Page:Revue des Deux Mondes - 1848 - tome 21.djvu/309

La bibliothèque libre.
Le texte de cette page a été corrigé et est conforme au fac-similé.

Beatriz avant été solennellement proclamée héritière de la couronne, le roi prévit et régla, comme il l’avait fait dans son testament, les droits éventuels de ses deux autres filles pour le cas où leur aînée mourrait sans postérité. Je ne trouve point qu’il ait été fait mention du fils naturel, appelé dans son testament à succéder aux infantes. Peut-être le roi craignait-il de trop exiger de l’obéissance de ses peuples. Après avoir reçu le serment des cortès, il fit rédiger un procès-verbal de la séance, auquel tous les députés présens apposèrent leur signature, formalité singulière et tout à fait inusitée à cette époque.
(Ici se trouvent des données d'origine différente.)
-- ==== Sys2Proof/Certificates/Slice0/Obligations.lean ====
section
/-! DEFINITION. Sys2Proof/Certificates/Slice0/Obligations.lean: the statements for the provers, from the numbered rules of spec/. -/

open Sys2Proof Sys2Proof.Machine

/-! ### The decoder rows (40_decoder.md) -/

/-- R110: without a byte the decoder registers hold and `ev_valid` falls; with one, exactly the row that DW selects is
applied, one of the rows of R111 to R120; `ev_valid` rises only by the rows of R119 and R120. -/
def Obligations.FeedBeatSelectsOneRow : Prop :=
  ∀ s : State,
    (s.inp.rxValid = false →
      s.decRow = .ok .decIdle ∧ ∃ t, Runs .decIdle s t ∧ t.dec = s.dec ∧ NoEvent s t ∧ OnlyDecoder s t) ∧
    (s.inp.rxValid = true → ∃ i, s.decRow = .ok i ∧
      decodeDw (s.csumOk s.inp.rxData) (s.dec.word s.inp.rxData) = .ok i ∧
      (i = .decSeek1Magic ∨ i = .decSeek1Discard s.inp.rxData ∨ i = .decSeek2Magic ∨
        i = .decSeek2Discard s.inp.rxData ∨ i = .decLenAccept2 ∨ i = .decLenAccept9 ∨
        i = .decLenReject s.inp.rxData ∨ i = .decFillStore s.inp.rxData ∨ i = .decFillCheckOk s.inp.rxData ∨
        i = .decFillCheckBad s.inp.rxData) ∧
      ∀ t, exec i s = .next t →
        (t.ev.valid = true ↔ i = .decFillCheckOk s.inp.rxData ∨ i = .decFillCheckBad s.inp.rxData))

/-- R111, R112: in SeekFirstMagic a 0x55 leads to SeekSecondMagic and is not stored; any other byte is discarded. -/
def Obligations.SeekFirstMagicRows : Prop :=
  ∀ s : State, s.dec.st = .s1 →
    (s.dec.word 0x55 = 0x055 ∧ (∀ ok, decodeDw ok (s.dec.word 0x55) = .ok .decSeek1Magic) ∧
      ∃ t, Runs .decSeek1Magic s t ∧ t.dec = { s.dec with st := .s2 } ∧ NoEvent s t ∧ OnlyDecoder s t) ∧
    ∀ b : Byte, b ≠ 0x55 → (∀ ok, decodeDw ok (s.dec.word b) = .ok (.decSeek1Discard b)) ∧
      ∃ t, Runs (.decSeek1Discard b) s t ∧ t.dec = s.dec ∧ NoEvent s t ∧ OnlyDecoder s t

/-- R113, R114: in SeekSecondMagic a 0xAA leads to ReadLength; any other byte is discarded and the decoder returns to
SeekFirstMagic without examining it again: a 0xAA after it is discarded there. -/
def Obligations.SeekSecondMagicRows : Prop :=
  ∀ s : State, s.dec.st = .s2 →
    (s.dec.word 0xAA = 0x1AA ∧ (∀ ok, decodeDw ok (s.dec.word 0xAA) = .ok .decSeek2Magic) ∧
      ∃ t, Runs .decSeek2Magic s t ∧ t.dec = { s.dec with st := .rl } ∧ NoEvent s t ∧ OnlyDecoder s t) ∧
    ∀ b : Byte, b ≠ 0xAA → (∀ ok, decodeDw ok (s.dec.word b) = .ok (.decSeek2Discard b)) ∧
      ∃ t, Runs (.decSeek2Discard b) s t ∧ t.dec = { s.dec with st := .s1 } ∧ NoEvent s t ∧ OnlyDecoder s t ∧
        ∃ u, feed 0xAA t = .next u ∧ u.dec.st = .s1

/-- R115, R116: an accepted LEN seeds the buffer with the header, sets the cursor to 3 and enters FILL; the entries from
3 on keep their stale values. -/
def Obligations.LengthAcceptRows : Prop :=
  ∀ s : State, s.dec.st = .rl →
    (s.dec.word 0x02 = 0x202 ∧ (∀ ok, decodeDw ok (s.dec.word 0x02) = .ok .decLenAccept2) ∧
      ∃ t, Runs .decLenAccept2 s t ∧ t.dec.st = .fill ∧ t.dec.dlen = 0x02 ∧ t.dec.dsize = 7 ∧ t.dec.cur = 3 ∧
        t.bufAt 0 = 0x55 ∧ t.bufAt 1 = 0xAA ∧ t.bufAt 2 = 0x02 ∧ (∀ k, 3 ≤ k → t.bufAt k = s.bufAt k) ∧
        NoEvent s t ∧ OnlyDecoder s t) ∧
    (s.dec.word 0x09 = 0x209 ∧ (∀ ok, decodeDw ok (s.dec.word 0x09) = .ok .decLenAccept9) ∧
      ∃ t, Runs .decLenAccept9 s t ∧ t.dec.st = .fill ∧ t.dec.dlen = 0x09 ∧ t.dec.dsize = 14 ∧ t.dec.cur = 3 ∧
        t.bufAt 0 = 0x55 ∧ t.bufAt 1 = 0xAA ∧ t.bufAt 2 = 0x09 ∧ (∀ k, 3 ≤ k → t.bufAt k = s.bufAt k) ∧
        NoEvent s t ∧ OnlyDecoder s t)

/-- R117: a LEN byte outside {2, 9} is consumed silently and the decoder returns to SeekFirstMagic, not
examining it again: a 0xAA and a 0x02 after it are discarded. -/
def Obligations.LengthRejectRow : Prop :=
  ∀ (s : State) (b : Byte), s.dec.st = .rl → b ≠ 0x02 → b ≠ 0x09 →
    (∀ ok, decodeDw ok (s.dec.word b) = .ok (.decLenReject b)) ∧
    ∃ t, Runs (.decLenReject b) s t ∧ t.dec = { s.dec with st := .s1 } ∧ NoEvent s t ∧ OnlyDecoder s t ∧
      ∃ u, feedAll [0xAA, 0x02] t = .next u ∧ u.dec.st = .s1

/-- R118: before the checksum slot a byte is stored at the cursor, whatever its value, and the cursor advances. -/
def Obligations.FillStoreRow : Prop :=
  ∀ (s : State) (b : Byte), s.dec.st = .fill → s.dec.cur.toNat + 1 < s.dec.dsize → s.dec.cur.toNat < 14 →
    (∀ ok, decodeDw ok (s.dec.word b) = .ok (.decFillStore b)) ∧
    ∃ t, Runs (.decFillStore b) s t ∧ t.dec.st = .fill ∧ t.dec.dlen = s.dec.dlen ∧
      t.dec.cur.toNat = s.dec.cur.toNat + 1 ∧ t.bufAt s.dec.cur.toNat = b ∧
      (∀ k, k ≠ s.dec.cur.toNat → t.bufAt k = s.bufAt k) ∧ NoEvent s t ∧ OnlyDecoder s t

/-- R119: at the checksum slot a byte equal to the XOR of the bytes before it is stored and emits CommandReady with the
frame's ID, SEQ and payload. -/
def Obligations.FillCheckOkRow : Prop :=
  ∀ (s : State) (b : Byte), s.dec.st = .fill → s.dec.cur.toNat + 1 = s.dec.dsize → s.dec.dsize ≤ 14 →
    b = xorReduce (s.bufSlice 0 (s.dec.dsize - 1)) →
    decodeDw (s.csumOk b) (s.dec.word b) = .ok (.decFillCheckOk b) ∧
    ∃ t, Runs (.decFillCheckOk b) s t ∧ t.dec.st = .s1 ∧ t.dec.dlen = s.dec.dlen ∧ t.dec.cur = s.dec.cur ∧
      t.bufAt (s.dec.dsize - 1) = b ∧ (∀ k, k ≠ s.dec.dsize - 1 → t.bufAt k = s.bufAt k) ∧
      t.ev.valid = true ∧ t.ev.kind = .ready ∧ t.ev.id = s.bufAt 4 ∧ t.ev.seq = s.bufAt 3 ∧
      t.ev.len.toNat = s.dec.dlen.toNat - 1 ∧ t.eventBytes = s.bufSlice 5 (s.dec.dlen.toNat - 1) ∧ OnlyDecoder s t

/-- R120: at the checksum slot any other byte is stored and emits ChecksumMismatch with the whole raw frame and the
sentinel 0 for ID and SEQ. -/
def Obligations.FillCheckBadRow : Prop :=
  ∀ (s : State) (b : Byte), s.dec.st = .fill → s.dec.cur.toNat + 1 = s.dec.dsize → s.dec.dsize ≤ 14 →
    b ≠ xorReduce (s.bufSlice 0 (s.dec.dsize - 1)) →
    decodeDw (s.csumOk b) (s.dec.word b) = .ok (.decFillCheckBad b) ∧
    ∃ t, Runs (.decFillCheckBad b) s t ∧ t.dec.st = .s1 ∧ t.dec.dlen = s.dec.dlen ∧ t.dec.cur = s.dec.cur ∧
      t.bufAt (s.dec.dsize - 1) = b ∧ (∀ k, k ≠ s.dec.dsize - 1 → t.bufAt k = s.bufAt k) ∧
      t.ev.valid = true ∧ t.ev.kind = .mismatch ∧ t.ev.id = 0x00 ∧ t.ev.seq = 0x00 ∧
      t.ev.len.toNat = s.dec.dlen.toNat + 5 ∧ t.eventBytes = s.bufSlice 0 (s.dec.dsize - 1) ++ [b] ∧ OnlyDecoder s t

/-- R89, R90: the row DW selects does what the state machine of 40_decoder.md does with the byte, in every state. -/
def Obligations.SelectedRowIsStateMachine : Prop :=
  ∀ (s : State) (b : Byte), ∃ i, decodeDw (s.csumOk b) (s.dec.word b) = .ok i ∧ exec i s = feed b s

/-- R121: at the checksum slot the accepting row applies exactly when the XOR of the whole frame is 0. -/
def Obligations.AcceptedIffXorZero : Prop :=
  ∀ (s : State) (b : Byte), s.dec.st = .fill → s.dec.cur.toNat + 1 = s.dec.dsize →
    (decodeDw (s.csumOk b) (s.dec.word b) = .ok (.decFillCheckOk b) ↔
      xorReduce (s.bufSlice 0 (s.dec.dsize - 1) ++ [b]) = 0x00)

/-- R122: in every state of the decoder's invariant (R22 to R24) the decoder takes any byte, and from every such state it is
in SeekFirstMagic again after at most 13 more bytes. -/
def Obligations.DecoderNeverStuck : Prop :=
  ∀ s : State, Dec.Inv s.dec →
    (∀ b, ∃ t, feed b s = .next t ∧ Dec.Inv t.dec) ∧
    ∀ bytes : List Byte, bytes.length = 13 → ∃ k, k ≤ 13 ∧ ∃ t, feedAll (bytes.take k) s = .next t ∧ t.dec.st = .s1

/-- R123: the events, and the byte at whose edge each is emitted, depend on the accepted bytes only, not on the idle cycles
between them; an idle cycle emits nothing. -/
def Obligations.IncrementalEquivalence : Prop :=
  ∀ (beats : List (Option Byte)) (s : State),
    eventsOf beats s = eventsOf ((beats.filterMap id).map some) s ∧
    ((beats.zip (traceOf beats s)).filter fun x => x.1.isSome).map Prod.snd =
      traceOf ((beats.filterMap id).map some) s ∧
    ∀ k : Nat, beats[k]? = some none → ∀ c, (traceOf beats s)[k]? ≠ some (some c)

/-- R124: from SeekFirstMagic the frame of a body of 2 or 9 bytes emits nothing before its last byte, which emits
CommandReady with the body's ID, the sequence byte and the rest of the body; the decoder ends in SeekFirstMagic. -/
def Obligations.EncodeDecodeRoundTrip : Prop :=
  ∀ (s : State) (id seq : Byte) (payload : List Byte), s.dec.st = .s1 → payload.length = 1 ∨ payload.length = 8 →
    eventsOf (((encodeFrame (id :: payload) seq).dropLast).map some) s = [] ∧
    ∃ t, feedAll (encodeFrame (id :: payload) seq) s = .next t ∧ t.dec.st = .s1 ∧
      t.event = some (.onDecoded id seq payload)

/-- R80, R119, R120: the row FRAME_LEN2 from SeekFirstMagic, with a right checksum and with a wrong one. That the row is its
seven bytes fed in order, at which only decoder and event registers change and no arbiter edge runs, is the model's choice
(log 15, DEDUCED). -/
def Obligations.FrameLen2Received : Prop :=
  ∀ (s : State) (seq id p c : Byte), s.dec.st = .s1 →
    ∃ t, Runs (.frameLen2 seq id p c) s t ∧ t.dec.st = .s1 ∧ OnlyDecoder s t ∧ t.ev.valid = true ∧
      [t.bufAt 0, t.bufAt 1, t.bufAt 2, t.bufAt 3, t.bufAt 4, t.bufAt 5, t.bufAt 6] = [0x55, 0xAA, 0x02, seq, id, p, c] ∧
      (∀ k, 7 ≤ k → t.bufAt k = s.bufAt k) ∧
      if c = xorReduce [0x55, 0xAA, 0x02, seq, id, p] then
        t.ev.kind = .ready ∧ t.ev.id = id ∧ t.ev.seq = seq ∧ t.eventBytes = [p]
      else t.ev.kind = .mismatch ∧ t.ev.id = 0 ∧ t.ev.seq = 0 ∧ t.eventBytes = [0x55, 0xAA, 0x02, seq, id, p, c]

/-- R80, R119, R120: the row FRAME_LEN9 from SeekFirstMagic, with a right checksum and with a wrong one. That the row is its
fourteen bytes fed in order, at which only decoder and event registers change and no arbiter edge runs, is the model's
choice (log 15, DEDUCED). -/
def Obligations.FrameLen9Received : Prop :=
  ∀ (s : State) (seq id p0 p1 p2 p3 p4 p5 p6 p7 c : Byte), s.dec.st = .s1 →
    ∃ t, Runs (.frameLen9 seq id p0 p1 p2 p3 p4 p5 p6 p7 c) s t ∧ t.dec.st = .s1 ∧ OnlyDecoder s t ∧ t.ev.valid = true ∧
      (List.range 14).map t.bufAt = [0x55, 0xAA, 0x09, seq, id, p0, p1, p2, p3, p4, p5, p6, p7, c] ∧
      (∀ k, 14 ≤ k → t.bufAt k = s.bufAt k) ∧
      if c = xorReduce [0x55, 0xAA, 0x09, seq, id, p0, p1, p2, p3, p4, p5, p6, p7] then
        t.ev.kind = .ready ∧ t.ev.id = id ∧ t.ev.seq = seq ∧ t.eventBytes = [p0, p1, p2, p3, p4, p5, p6, p7]
      else t.ev.kind = .mismatch ∧ t.ev.id = 0 ∧ t.ev.seq = 0 ∧
        t.eventBytes = [0x55, 0xAA, 0x09, seq, id, p0, p1, p2, p3, p4, p5, p6, p7, c]

/-- R122: a wire frame is taken from every decoder state that can occur, whatever becomes of it. That a frame row is its
bytes fed in order, at which only decoder and event registers change, is the model's choice (log 15, DEDUCED). -/
def Obligations.FramesTakenAnywhere : Prop :=
  ∀ s : State, Dec.Inv s.dec →
    (∀ seq id p c : Byte, ∃ t, Runs (.frameLen2 seq id p c) s t ∧ Dec.Inv t.dec ∧ OnlyDecoder s t) ∧
    ∀ seq id p0 p1 p2 p3 p4 p5 p6 p7 c : Byte,
      ∃ t, Runs (.frameLen9 seq id p0 p1 p2 p3 p4 p5 p6 p7 c) s t ∧ Dec.Inv t.dec ∧ OnlyDecoder s t

/-- R125: after an event and after a rejected LEN the decoder is in SeekFirstMagic and the valid frame that follows is
decoded; so a frame with a corrupted checksum and a valid one give exactly one ChecksumMismatch and one CommandReady, and a
rejected LEN and a valid frame exactly one CommandReady. -/
def Obligations.RecoveryAfterAnomaly : Prop :=
  ∀ (s : State) (id1 seq1 id2 seq2 e l : Byte) (p1 p2 : List Byte), s.dec.st = .s1 →
    p1.length = 1 ∨ p1.length = 8 → p2.length = 1 ∨ p2.length = 8 → e ≠ 0 → l ≠ 0x02 → l ≠ 0x09 →
    let bad := frameHead (id1 :: p1) seq1 ++ [xorReduce (frameHead (id1 :: p1) seq1) ^^^ e]
    eventsOf ((bad ++ encodeFrame (id2 :: p2) seq2).map some) s =
      [.onChecksumFailure bad, .onDecoded id2 seq2 p2] ∧
    eventsOf (([0x55, 0xAA, l] ++ encodeFrame (id2 :: p2) seq2).map some) s = [.onDecoded id2 seq2 p2] ∧
    ∀ (u t : State) (b : Byte), feed b u = .next t → t.ev.valid = true ∨ (u.dec.st = .rl ∧ b ≠ 0x02 ∧ b ≠ 0x09) →
      t.dec.st = .s1 ∧ eventsOf ((encodeFrame (id2 :: p2) seq2).map some) t = [.onDecoded id2 seq2 p2]

/-- R126, R114: from SeekFirstMagic the bytes 0x55 0x55 0xAA leave the decoder registers as they were, so that what comes
after them gives the events it gives without them, whatever it is: no byte-by-byte rescan; when it holds no further 0x55,
a frame after an extra 0x55 is lost. -/
def Obligations.NoRescanAfterDiscard : Prop :=
  ∀ s : State, s.dec.st = .s1 →
    (∃ t, feedAll [0x55, 0x55, 0xAA] s = .next t ∧ t.dec = s.dec ∧ NoEvent s t ∧ OnlyDecoder s t) ∧
    ∀ rest : List Byte,
      eventsOf ((0x55 :: 0x55 :: 0xAA :: rest).map some) s = eventsOf (rest.map some) s ∧
      ((∀ b ∈ rest, b ≠ 0x55) →
        eventsOf ((0x55 :: 0x55 :: 0xAA :: rest).map some) s = [] ∧
        ∃ t, feedAll (0x55 :: 0x55 :: 0xAA :: rest) s = .next t ∧ t.dec = s.dec)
Puis, comme s’il eût voulu associer toute la nation à sa vengeance, il fit proclamer, au milieu de l’assemblée, la liste des seigneurs bannis du royaume et déclarés coupables de haute trahison[1]. Cette table de proscription était la plus longue qui eût encore paru. Nulle protestation ne se fit entendre ; mais l’arrêt n’en fut pas moins vivement désapprouvé par toute la noblesse. C’en était fait de ce privilège si cher aux riches-hommes de changer à leur gré de patrie et de suzerain. Esclaves maintenant, ils voyaient le glaive toujours levé contre quiconque essaierait de rompre ses chaînes.


XVII.

OPERATIONS MILITAIRES DANS LE ROYAUME DE VALENCE. – MORT DE L’INFANT D’ARAGON. – DEFECTION DU ROI DE NAVARRE. — 1363.=


I.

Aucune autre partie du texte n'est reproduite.